Indonesian court rules to save Indigenous ancestral lands from palm oil companies’ exploitation

Indonesian court rules to save Indigenous ancestral lands from palm oil companies’ exploitationIndonesian court rules to save Indigenous ancestral lands from palm oil companies’ exploitation
Indigenous West Papua
Carl Samson
December 8, 2021
An Indigenous group in Indonesia’s West Papua province is celebrating a ruling that saves their ancestral lands spanning tens of thousands of hectares from palm oil exploitation.
Driving the news: On Tuesday, the Jayapura Administrative Court in West Papua ruled in favor of Sorong Regency head Johny Kamuru, who was sued after revoking permits that allowed over a dozen palm oil companies to turn Indigenous forest areas into plantations. 
  • Kamuru canceled the permits in April after Indigenous groups reported that they had not consented to the conversion of their land, according to Al Jazeera. The cancellation was recommended by the provincial government in February, which suggested the lands be returned to their Indigenous owners for sustainable management, according to Greenpeace Indonesia.
  • Kamuru was sued by three companies whose property claim stretched over 90,031 hectares (222,471 acres), as per Greenpeace Indonesia; however, the land was originally claimed by the Moi people, who had been fighting to retrieve them for years.
  • “Our friends in Java can cultivate rice. But we in Papua, we depend on our forests,” Moi chief Paulus Safisa said in October, as per Mongabay. “For the Moi Indigenous people, forests are like their birth mother who breastfeeds them every day. Or like their backbone. If it’s broken, we can’t walk and live. It’s the same as death.”

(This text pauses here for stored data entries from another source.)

/-- The placement of the reported packages, or the lowest refusal reason of R407 that applies. -/
def placement (rs : List PkgReport) (expect : Option Xyz) : Except Nat (List Placed × List Xyz) :=
  match layout rs with
  | none => .error 1
  | some ps =>
    let ext := extentOf (ps.map (·.2))
    let missing := (boxOf ext).filter (fun c => !ps.any (fun p => decide (p.2 = c)))
    let edge := ps.all (fun p => (List.range 6).all (fun k => leadsIn ext p.2 k != decide (p.1.portSt k = 3)))
    let slot := ps.all (fun p => decide (p.1.slot = p.2.x % 4 + 4 * (p.2.y % 4)))
    if ¬ edge then .error 2
    else if ¬ slot then .error 3
    else if 16 < ext.x ∨ 16 < ext.y ∨ 16 < ext.z ∨ (expect.getD ext) ≠ ext then .error 4
    else
      let placed : List Placed := ps.map (fun p =>
        { at_ := p.2, serial := p.1.serial, bankerEn := p.1.bankerEn, standbyEn := p.1.standbyEn, slot := p.1.slot
          delaySum := p.1.delaySum, lost := p.1.lostPorts })
      if ¬ spaced (faults placed missing) then .error 5 else .ok (placed, missing)

/-- FORM_QUIET_TIMEOUT (R404–R407): the reports are placed and checked. A package that is not of lowest SERIAL among those
strapped BANKER_EN is not the Banker. -/
def execFormQuiet (s : State) : Host.Outcome State Fault Refusal :=
  run s (fun w =>
    match forming s with
    | none => w
    | some a =>
      if s.form.form ≠ 1 then w
      else match placement s.bank.reports s.bank.expect with
      | .error r =>
        ((({ w with s.form.form := 3 }).record 0x5001 4 srcSystem r 0 0).signal 0x052).reply a stFlagged r 0 0
      | .ok (ps, missing) =>
        if (lowestSerial ps (fun p => p.bankerEn)).map (·.serial) = some Config.serial then w.enactFormed ps missing
        else (({ w with s.form.form := 0 }).signal 0x052).refuse a rsNotBanker)

/-! ### Epochs (R411, R496) -/

/-- Epoch `a` is higher than `b` (R411). -/
def epochAbove (a b : Nat) : Bool := let d := modSub 16 a b; decide (1 ≤ d) && decide (d ≤ 32767)

/-- Contexts of this package that hold a role in a job of several packages. -/
def roleContexts (w : Work) : List Nat :=
  (List.range 16).filter (fun c => decide ((w.s.ctx c).st ≠ .closed) && !w.solo c)

/-- A higher epoch than the package's own: it is followed, and a former Banker becomes an ordinary package that has lost its
formation state (R411, R496). -/
def Work.follow (w : Work) (epoch : Nat) : Work :=
  if ¬ epochAbove epoch w.s.form.epoch then w
  else
    let was := w.s.form.banker
    let w := { w with s.form := { w.s.form with epoch := epoch, banker := false } }
    if ¬ was then w
    else
      let sys := w.s.actives.filter (fun a => match a.wait with
        | .join _ | .place _ | .rehome _ | .exclude _ => true
        | _ => false)
      let w := { w with s.bank := {}, s.time := { w.s.time with root := false, state := 1, goodSince := none } }
      let w := (w.each sys (fun w a => w.refuse a rsNotBanker)).signal 0x052
      match roleContexts w with
      | [] => w
      | cs => (w.each cs (fun w c => w.faultStop c stLink 0)).send (.closing (.lost w.s.here 1 w.s.here))

/-- A CONTROL message of the formed system: one of a lower epoch is ignored (R411). -/
def Work.control (w : Work) (epoch : Nat) (f : Work → Work) : Work :=
  if w.s.form.form ≠ 2 ∨ epochAbove w.s.form.epoch epoch then w else f (w.follow epoch)

/-! ### Assignment, acknowledgement, joining (R406, R409, R412) -/

/-- FORM_ASSIGN (R406, R409, R412): this package's sets its place and, once, its fabric time; another's is sent on. -/
def execFormAssign (a : Assign) (s : State) : Host.Outcome State Fault Refusal :=
  run s (fun w =>
    if a.serial ≠ Config.serial then w.send (.control (.assign a))
    else if s.form.form = 2 ∨ s.boot.level < 4 ∨ epochAbove s.form.epoch a.epoch then w
    else
      let w := { w with
        s.time := { s.time with count := lowBits 64 (a.time + a.delay), interp := 0, slew := 0, slewTicks := 0, isSet := true } }
      (w.placed a).send (.control (.ack a.serial)))

/-- FORM_ACK (R406, R409): at the Banker it may complete SYS_FORM or a SYS_JOIN; elsewhere it is sent on. -/
def execFormAck (serial : Nat) (s : State) : Host.Outcome State Fault Refusal :=
  run s (fun w =>
    if ¬ s.form.banker then w.send (.control (.ack serial))
    else
      match s.bank.placed.find? (fun p => p.serial = serial) with
      | none => w
      | some p =>
        let w := { w with s.bank.acks := insertNat serial s.bank.acks }
        w.formDone.answerAll (fun v => decide (v = Await.join p.at_)) stDone 0 0)

/-- A SYS command that needs the Banker of a formed system (R465). -/
def Work.asBanker (w : Work) (a : Active) (f : Work → Work) : Work :=
  if w.s.form.form = 2 then (if w.s.form.banker then f w else w.refuse a rsNotBanker)
  else w.refuse a (if w.s.pins.bankerEn then rsState else rsNotBanker)

/-- SYS_JOIN (R409): a reported package whose coordinate is missing and whose slot fits is admitted. -/
def Work.joinPackage (w : Work) (a : Active) (at_ : Xyz) : Work :=
  w.asBanker a (fun w =>
    match w.s.bank.candidates.find? (fun c => c.1 = at_) with
    | none => w.refuse a rsState
    | some (_, r) =>
      if ¬ w.s.missingNow.contains at_ ∨ r.slot ≠ at_.x % 4 + 4 * (at_.y % 4) then w.refuse a rsState
      else
        let p : Placed :=
          { at_ := at_, serial := r.serial, bankerEn := r.bankerEn, standbyEn := r.standbyEn, slot := r.slot
            delaySum := r.delaySum, lost := r.lostPorts }
        (w.await a (.join at_) true).decideBy (.joined p) (fun w => w.enactJoined p))

/-- SYS_JOIN. -/
def execSysJoin (h : Hdr) (x y z : Nat) (s : State) : Host.Outcome State Fault Refusal :=
  run s (·.command h 0x70 3 true .always (fun a w => w.joinPackage a { x := x, y := y, z := z }))

/-- JOIN_REPORT (R370, R386, R409): a neighbour of the new package names its port; the newest report of a coordinate counts.
The link is no longer LOST. -/
def execJoinReport (neighbour : Xyz) (port : Nat) (r : PkgReport) (s : State) : Host.Outcome State Fault Refusal :=
  run s (fun w =>
    match s.bank.placed.find? (fun p => p.at_ = neighbour), neighbour.step port with
    | some p, some at_ =>
      if ¬ s.form.banker then w
      else
        let b := s.bank.setLost neighbour at_ false
        if s.missingNow.contains at_ then
          let cs := b.candidates.filter (fun c => c.1 ≠ at_) ++ [(at_, { r with delaySum := p.delaySum + r.delaySum })]
          { w with s.bank := { b with candidates := cs } }
        else { w with s.bank := b.setLost at_ neighbour false }
    | _, _ => w)

/-- MISSING_LIST (R410). -/
def execMissingList (epoch : Nat) (list : List Xyz) (s : State) : Host.Outcome State Fault Refusal :=
  run s (·.control epoch (fun w => w.setMissing list))

/-! ### Jobs (R390, R408, R454) -/

/-- Jobs that the table holds or will hold. -/
def allJobs (b : Bank) : List Job := b.jobs ++ b.waiting.filterMap (fun p => match p.2 with | .place j => some j | _ => none)

/-- SYS_FORM, OP 1 (R408). -/
def Work.placeJob (w : Work) (a : Active) (origin shape : Xyz) : Work :=
  w.asBanker a (fun w =>
    let js := allJobs w.s.bank
    let box : Job := { job := 0, origin := origin, shape := shape, moved := [] }
    let cells := box.ranks.map box.at
    let free := (List.range 4095).find? (fun k => !js.any (fun j => decide (j.job = k)))
    let fits := decide (0 < shape.x) && decide (0 < shape.y) && decide (0 < shape.z) &&
      decide (origin.x + shape.x ≤ w.s.form.ext.x) && decide (origin.y + shape.y ≤ w.s.form.ext.y) &&
      decide (origin.z + shape.z ≤ w.s.form.ext.z)
    let taken := cells.any (fun p => w.s.missingNow.contains p || js.any (fun j => j.inBox p) || (w.s.bank.roleOf p).isSome)
    match free with
    | some k =>
      if ¬ fits ∨ taken then w.reply a stFlagged 6 0 0
      else
        let j := { box with job := k }
        (w.await a (.place k) true).decideBy (.place j) (fun w => w.enactPlace j)
    | none => w.reply a stFlagged 6 0 0)

/-- SYS_FORM, OP 1. -/
def execSysFormPlace (h : Hdr) (origin shape : Xyz) (s : State) : Host.Outcome State Fault Refusal :=
  run s (·.command h 0x71 14 true .always (fun a w => w.placeJob a origin shape))

/-- SYS_FORM, OP 2 (R454). The spec gives no reply for a job that does not exist: its status is free. -/
def Work.removeJob (w : Work) (a : Active) (job : Nat) : Work :=
  w.asBanker a (fun w =>
    if w.s.bank.jobs.any (fun j => decide (j.job = job)) then
      (w.await a (.place job) true).decideBy (.remove job) (fun w => w.enactRemove job)
    else
      let (v, w) := w.draw
      w.reply a (lowBits 8 v) 0 0 0)

/-- SYS_FORM, OP 2. -/
def execSysFormRemove (h : Hdr) (job : Nat) (s : State) : Host.Outcome State Fault Refusal :=
  run s (·.command h 0x71 14 true .always (fun a w => w.removeJob a job))

/-! ### Banker and standby (R283, R404, R405, R411) -/

/-- STANDBY_RECORD (R405): recorded and acknowledged. Of the COMMITs of one job the newest counts. -/
def execStandbyRecord (epoch seq : Nat) (d : Decision) (s : State) : Host.Outcome State Fault Refusal :=
  run s (·.control epoch (fun w =>
    let keep := fun (e : Decision) => match e, d with
      | .commit k _ _, .commit k' _ _ => decide (k ≠ k')
      | _, .formed _ _ => false
      | _, _ => true
    if w.s.form.banker then w
    else
      ({ w with s.form := { w.s.form with standby := true, recorded := w.s.form.recorded.filter keep ++ [d] } }).send
        (.control (.standbyAck epoch seq))))

/-- STANDBY_ACK (R283, R405): the decision takes effect. -/
def execStandbyAck (epoch seq : Nat) (s : State) : Host.Outcome State Fault Refusal :=
  run s (fun w =>
    if ¬ s.form.banker ∨ epoch ≠ s.form.epoch then w
    else
      match s.bank.waiting.find? (fun p => p.1 = seq) with
      | none => w
      | some (_, d) => ({ w with s.bank.waiting := s.bank.waiting.filter (fun p => p.1 ≠ seq) }).enact d)

/-- BANKER_HEARTBEAT (R411). -/
def execBankerHeartbeat (s : State) : Host.Outcome State Fault Refusal :=
  run s (fun w => w.when (s.form.form = 2 && s.form.banker) (·.send (.control (.heartbeat s.form.epoch s.here))))

/-- HEARTBEAT_RECEIVED (R411, R496): the highest epoch is followed, and the heartbeat goes on down the parent tree. -/
def execHeartbeat (epoch : Nat) (banker : Xyz) (s : State) : Host.Outcome State Fault Refusal :=
  run s (·.control epoch (fun w =>
    if w.s.form.banker then w
    else
      ({ w with s.form := { w.s.form with bankerAt := banker, lastBeat := w.s.now } }).send (.control (.heartbeat epoch banker))))

/-- The formation state with one recorded decision taken into it (R405, R411). -/
def relive (f : Bank × List Xyz) : Decision → Bank × List Xyz
  | .formed ps missing => ({ f.1 with placed := ps }, missing)
  | .place j => ({ f.1 with jobs := f.1.jobs ++ [j] }, f.2)
  | .remove job => ({ f.1 with jobs := f.1.jobs.filter (fun j => j.job ≠ job) }, f.2)
  | .joined p => ({ f.1 with placed := f.1.placed.filter (fun q => q.at_ ≠ p.at_) ++ [p] }, f.2.filter (fun m => m ≠ p.at_))
  | .lost at_ => (f.1, f.2 ++ [at_])
  | .assign job rank to_ =>
    ({ f.1 with jobs := f.1.jobs.map (fun j =>
        if j.job = job then { j with moved := j.moved.filter (fun p => p.1 ≠ rank) ++ [(rank, to_)] } else j) }, f.2)
  | .exclude at_ out =>
    ({ f.1 with excluded := let rest := f.1.excluded.filter (fun p => p ≠ at_); if out then rest ++ [at_] else rest }, f.2)
  | .commit _ _ _ => f
  | .cancel _ _ => f
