/-- SPN_SAMPLE, SPN_ROUTE, PF_STAGE and PF_BLOCKS (R144, R207, R209–R211, R213, R214, R219–R223, R225, R227–R229, R231, R292, R293, R299). -/
def lawfulSpinner (s : State) (mv : Mover) (m : Nat) : Bool :=
  let w := Work.start s
  let d := mvDesc m
  let f := w.field mv.n d
  decide (mv.n % 11 = 0) && nearOk d 64 &&
  (match mvClass m with
  | 0x2C =>
    let x := w.sample mv.n d
    (match x.broken, w.regionTile mv x.target, w.fanout mv.c x.policy with
    | none, some n, some _ =>
      tileAddrOk x.slot ((2 * x.maxCont - 1) * x.pitch + 64 + 16 * x.cap) && (!x.hasNext || tileAddrOk x.next (16 + 4 * x.nextCap)) &&
      whereRead s mv.c x.graph 64 (fun gb =>
        let g := Graph.ofNat (ofLe gb)
        decide (g.nodes ≠ 0) && decide (x.graph % 64 = 0) && !w.edgeCountWrong mv.c g && nodeListOk s n x.frontier &&
        (nodesAt s n x.frontier).all (nodeOk s mv.c g))
    | _, _, _ => false)
  | 0x2D => let x := w.route mv.n d; (w.regionTile mv x.target).isSome && x.ok
  | 0x2E =>
    let src : RowSource := { kind := f 0xC 1, base := f 0x10 8, pitch := f 0x18 4, bytes := f 0x1C 4, cache := bit (f 0xD 1) 0 }
    (match w.regionTile mv (f 0xE 1), w.regionTile mv (f 0xF 1) with
    | some _, some tn =>
      let mine := ((nodesAt s tn (f 0 4)).drop (f 4 4)).take (f 8 4)
      decide (f 8 4 ≠ 0) && decide (f 8 4 ≤ 16777216) && decide (src.kind ≠ 0) && decide (f 0x24 4 % 4 = 0) &&
      decide (deepBase ≤ f 0x20 4) && (w.sourceBroken mv.c src).isNone && nodeListOk s tn (f 0 4) &&
      (mine.isEmpty || tileAddrOk (f 0x20 4 + (mine.length - 1) * f 0x24 4) src.bytes) &&
      mine.all (rowExists src (w.sourceTable mv.c src))
    | _, _ => false)
  | _ =>
    (match w.regionTile mv (f 0xC 1), w.layer mv.c (f 0 2) with
    | some _, some (b, l) =>
      let at_ := w.places mv.c b l
      let owners := at_.map (·.1)
      at_.all (fun p => decide (deepBase ≤ p.2) && tileAddrOk p.2 (l.blocks * l.blockBytes)) &&
      (if bit m 99 then
        nearOk (f 8 4) (4 * l.units) && owners.all (fun o => nearOk l.active (4 * (owners.filter (fun x => x = o)).length))
      else decide (f 2 2 ≠ 0) && decide (f 2 2 ≤ 4096) && nearOk (f 4 4) (4 * l.units))
    | _, _ => false))

/-- A table's gradient list has room for its rows, which rise and exist (R302). -/
def gradListOk (s : State) (c : Nat) (t : TableRec) : Bool :=
  whereRead s c t.grad 16 (fun hb =>
    let n := ofLe (hb.take 4)
    decide (n ≤ t.gradCap) && whereRead s c (t.grad + 16) (4 * n) (fun ib =>
      let ids := (List.range n).map (fun k => ofLe (slice ib (4 * k) 4))
      decide (n = 0) || (rising ids && ids.all (fun i => decide (i < t.rows)))))

/-- UPD_NORM, CT_CLOSE, UPD_APPLY, TBL_NORM and TBL_UPDATE (R262, R264, R266, R285, R292, R302, R303). -/
def lawfulUpdate (s : State) (mv : Mover) (m : Nat) : Bool :=
  let w := Work.start s
  let x := s.ctx mv.c
  match x.running with
  | none => decide (mvClass m ≠ 0x31) || (decide (ctxTile x mv.n = 0) && !x.turn.closed)
  | some b =>
    let ps := w.namedPieces mv m b
    let pieces := decide (mv.n % 11 = 0) && decide (bits m 122 102 ≠ 0) && decide (bits m 122 102 ≤ 1048576) &&
      ps.all (fun p => decide (p.n % 32 = 0) && decide (p.n ≠ 0) && decide (p.n ≤ 2 ^ 31))
    let table := fun (f : TableRec → Bool) => match w.table b (bits m 87 82) with
      | none => false
      | some t => t.train && decide (ctxTile x mv.n = 11 * t.region) && f t
    match mvClass m with
    | 0x30 => pieces
    | 0x31 => decide (ctxTile x mv.n = 0) && !x.turn.closed
    | 0x32 => pieces && (match w.tensorHead b with | none => true | some h => ps.all (w.pieceLawful b h))
    | 0x38 => table (fun t => gradListOk s mv.c t)
    | _ => table (fun t =>
        decide ((Recipe.read (w.reader b 0x13) t.recipe).kind = 3) && decide (t.recipe < w.recipeCount b) && gradListOk s mv.c t)

/-- The classes whose units read no context memory: what they do at issue does not depend on the errors that their reads meet. -/
def tileOnly (k : Nat) : Bool := [0x08, 0x10, 0x11, 0x12, 0x13, 0x14, 0x1B, 0x21, 0x22, 0x23, 0x2D, 0x31].contains k

/-- The move's descriptor and operands are as their rules ask, and a unit that reads context memory meets no error there. -/
def lawful (s : State) (mv : Mover) (m : Nat) (u : List Upset) : Bool :=
  let k := mvClass m
  (u.isEmpty || tileOnly k) &&
  (if k = 0x08 then lawfulMma s mv m
  else if k < 0x18 then lawfulVec s mv m
  else if k < 0x20 then lawfulStore s mv m
  else if k = 0x20 ∨ k = 0x21 then lawfulGather s mv m
  else if k < 0x2C then lawfulSeg s mv m
  else if k < 0x30 then lawfulSpinner s mv m
  else lawfulUpdate s mv m)

end Sys2Proof.Machine
end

  • Moi advocates reportedly celebrated in front of the local district office following the ruling. Ambrosisus Klagilit, advocacy coordinator of the Indigenous Peoples’ Alliance of the Archipelago (AMAN) in Sorong, told Al Jazeera that the decision “assures our future and our lands.”
The big picture: Indonesia is the world’s largest producer and exporter of palm oil, according to Statista. In West Papua, plantation permits have undergone evaluation since 2018, according to West Papua Daily.
  • As of August, a total of approximately 680,000 hectares (1.68 million acres) of concessions were reportedly evaluated from 24 companies. Of these, 330,000 hectares (815,448 acres) across districts such as Sorong, South Sorong, Bintuni Bay, Fakfak, South Manokwari and Wondama Bay have been revoked.
  • The evaluations are the result of a mandate from President Joko Widodo. They are supposed to be administered by the Coordinating Ministry for Economic Affairs and the Ministry of Environment and Forestry, but neither have released public comment, formal representation or expert evidence to support the revocations in Sorong, Greenpeace Indonesia reported.